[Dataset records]
-- ==== Sys2Proof/Machine/Assembler.lean ====
section
/-! DEFINITION. Assembler and disassembler text of one instruction (30_encoding.md R81) and the interchange form of a
program (R82). Text is a list of characters. The lexical details R81 leaves open are in notes/assumptions/16.md. -/

namespace Sys2Proof.Machine

/-- The digit character of a number below 10. -/
def digitChar (n : Nat) : Char := Char.ofNat (48 + n)

/-- A byte as a decimal number without leading zeros. -/
def decimal (b : Byte) : List Char :=
  let n := b.toNat
  if n < 10 then [digitChar n]
  else if n < 100 then [digitChar (n / 10), digitChar (n % 10)]
  else [digitChar (n / 100), digitChar (n / 10 % 10), digitChar (n % 10)]

/-- The mnemonics (R75). -/
def Instr.mnemonic : Instr → List Char
  | .adv _ => ['a', 'd', 'v']
  | .bxl _ => ['b', 'x', 'l']
  | .bst _ => ['b', 's', 't']
  | .jnz _ => ['j', 'n', 'z']
  | .bxc _ => ['b', 'x', 'c']
  | .out _ => ['o', 'u', 't']
  | .bdv _ => ['b', 'd', 'v']
  | .cdv _ => ['c', 'd', 'v']

/-- The text of a combo operand: `0` to `3`, `A`, `B`, `C`, or `#n` for an illegal one (R81). -/
def Combo.text : Combo → List Char
  | .lit n => decimal (n.setWidth 8)
  | .reg .A => ['A']
  | .reg .B => ['B']
  | .reg .C => ['C']
  | .invalid opd => '#' :: decimal opd

/-- A mnemonic, a space and an operand (R81). -/
def withOperand (mnemonic operand : List Char) : List Char := mnemonic ++ ' ' :: operand

/-- The text of an instruction (R81); `bxc` with operand byte 0 is written without an operand. -/
def Instr.text (i : Instr) : List Char :=
  match i with
  | .adv o | .bst o | .out o | .bdv o | .cdv o => withOperand (Instr.mnemonic i) (Combo.text o)
  | .bxl k => withOperand (Instr.mnemonic i) (decimal k)
  | .jnz t => withOperand (Instr.mnemonic i) (decimal t)
  | .bxc x => if x = 0 then Instr.mnemonic i else withOperand (Instr.mnemonic i) (decimal x)

/-- The disassembler: every pair has a text, `.pair OPC,OPD` where OPC is 8 to 255 (R81). -/
def disassemble (opc opd : Byte) : List Char :=
  match decode opc opd with
  | .ok i => Instr.text i
  | .error _ => ['.', 'p', 'a', 'i', 'r', ' '] ++ decimal opc ++ ',' :: decimal opd

/-- The value of a digit character. -/
def digitValue (ch : Char) : Option Nat :=
  if 48 ≤ ch.toNat ∧ ch.toNat ≤ 57 then some (ch.toNat - 48) else none

/-- Decimal digits read onto a number. -/
def readDigits : Nat → List Char → Option Nat
  | n, [] => some n
  | n, ch :: rest =>
    match digitValue ch with
    | some d => readDigits (10 * n + d) rest
    | none => none

/-- A decimal number from 0 to 255 (R81). -/
def parseDecimal : List Char → Option Byte
  | [] => none
  | text =>
    match readDigits 0 text with
    | some n => if n ≤ 255 then some (BitVec.ofNat 8 n) else none
    | none => none

/-- A combo operand: `0` to `3`, `A`, `B`, `C`, or `#n` with n from 7 to 255 (R81). -/
def parseCombo : List Char → Option Byte
  | ['0'] => some 0
  | ['1'] => some 1
  | ['2'] => some 2
  | ['3'] => some 3
  | ['A'] => some 4
  | ['B'] => some 5
  | ['C'] => some 6
  | '#' :: n => (parseDecimal n).filter fun b => 7 ≤ b.toNat
  | _ => none

/-- A line without its comment and the spaces before it (R81). -/
def stripComment (line : List Char) : List Char :=
  ((line.takeWhile (· ≠ ';')).reverse.dropWhile (· = ' ')).reverse

/-- The pair behind `.pair`: an illegal opcode and any operand byte (R81, D24). -/
def parsePair (text : List Char) : Option (Byte × Byte) :=
  match parseDecimal (text.takeWhile (· ≠ ',')), text.dropWhile (· ≠ ',') with
  | some opc, ',' :: rest => if 8 ≤ opc.toNat then (parseDecimal rest).map fun opd => (opc, opd) else none
  | _, _ => none

/-- The assembler: one line to the two bytes of the instruction (R81). -/
def assemble (line : List Char) : Option (Byte × Byte) :=
  match stripComment line with
  | 'a' :: 'd' :: 'v' :: ' ' :: o => (parseCombo o).map fun opd => (0, opd)
  | 'b' :: 'x' :: 'l' :: ' ' :: o => (parseDecimal o).map fun opd => (1, opd)
  | 'b' :: 's' :: 't' :: ' ' :: o => (parseCombo o).map fun opd => (2, opd)
  | 'j' :: 'n' :: 'z' :: ' ' :: o => (parseDecimal o).map fun opd => (3, opd)
  | ['b', 'x', 'c'] => some (4, 0)
  | 'b' :: 'x' :: 'c' :: ' ' :: o => (parseDecimal o).map fun opd => (4, opd)
  | 'o' :: 'u' :: 't' :: ' ' :: o => (parseCombo o).map fun opd => (5, opd)
  | 'b' :: 'd' :: 'v' :: ' ' :: o => (parseCombo o).map fun opd => (6, opd)
  | 'c' :: 'd' :: 'v' :: ' ' :: o => (parseCombo o).map fun opd => (7, opd)
  | '.' :: 'p' :: 'a' :: 'i' :: 'r' :: ' ' :: pair => parsePair pair
  | _ => none

/-- The bytes of a program in address order, as decimal numbers separated by commas (R82). -/
def programText : List Byte → List Char
  | [] => []
  | [b] => decimal b
  | b :: rest => decimal b ++ ',' :: programText rest

end Sys2Proof.Machine
end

- [YOUR OBJECTIVE] Report back every line of the entries in which "toNat" occurs.

- [THE ANSWER]
  let n := b.toNat
  if 48 ≤ ch.toNat ∧ ch.toNat ≤ 57 then some (ch.toNat - 48) else none
  | '#' :: n => (parseDecimal n).filter fun b => 7 ≤ b.toNat
  | some opc, ',' :: rest => if 8 ≤ opc.toNat then (parseDecimal rest).map fun opd => (opc, opd) else none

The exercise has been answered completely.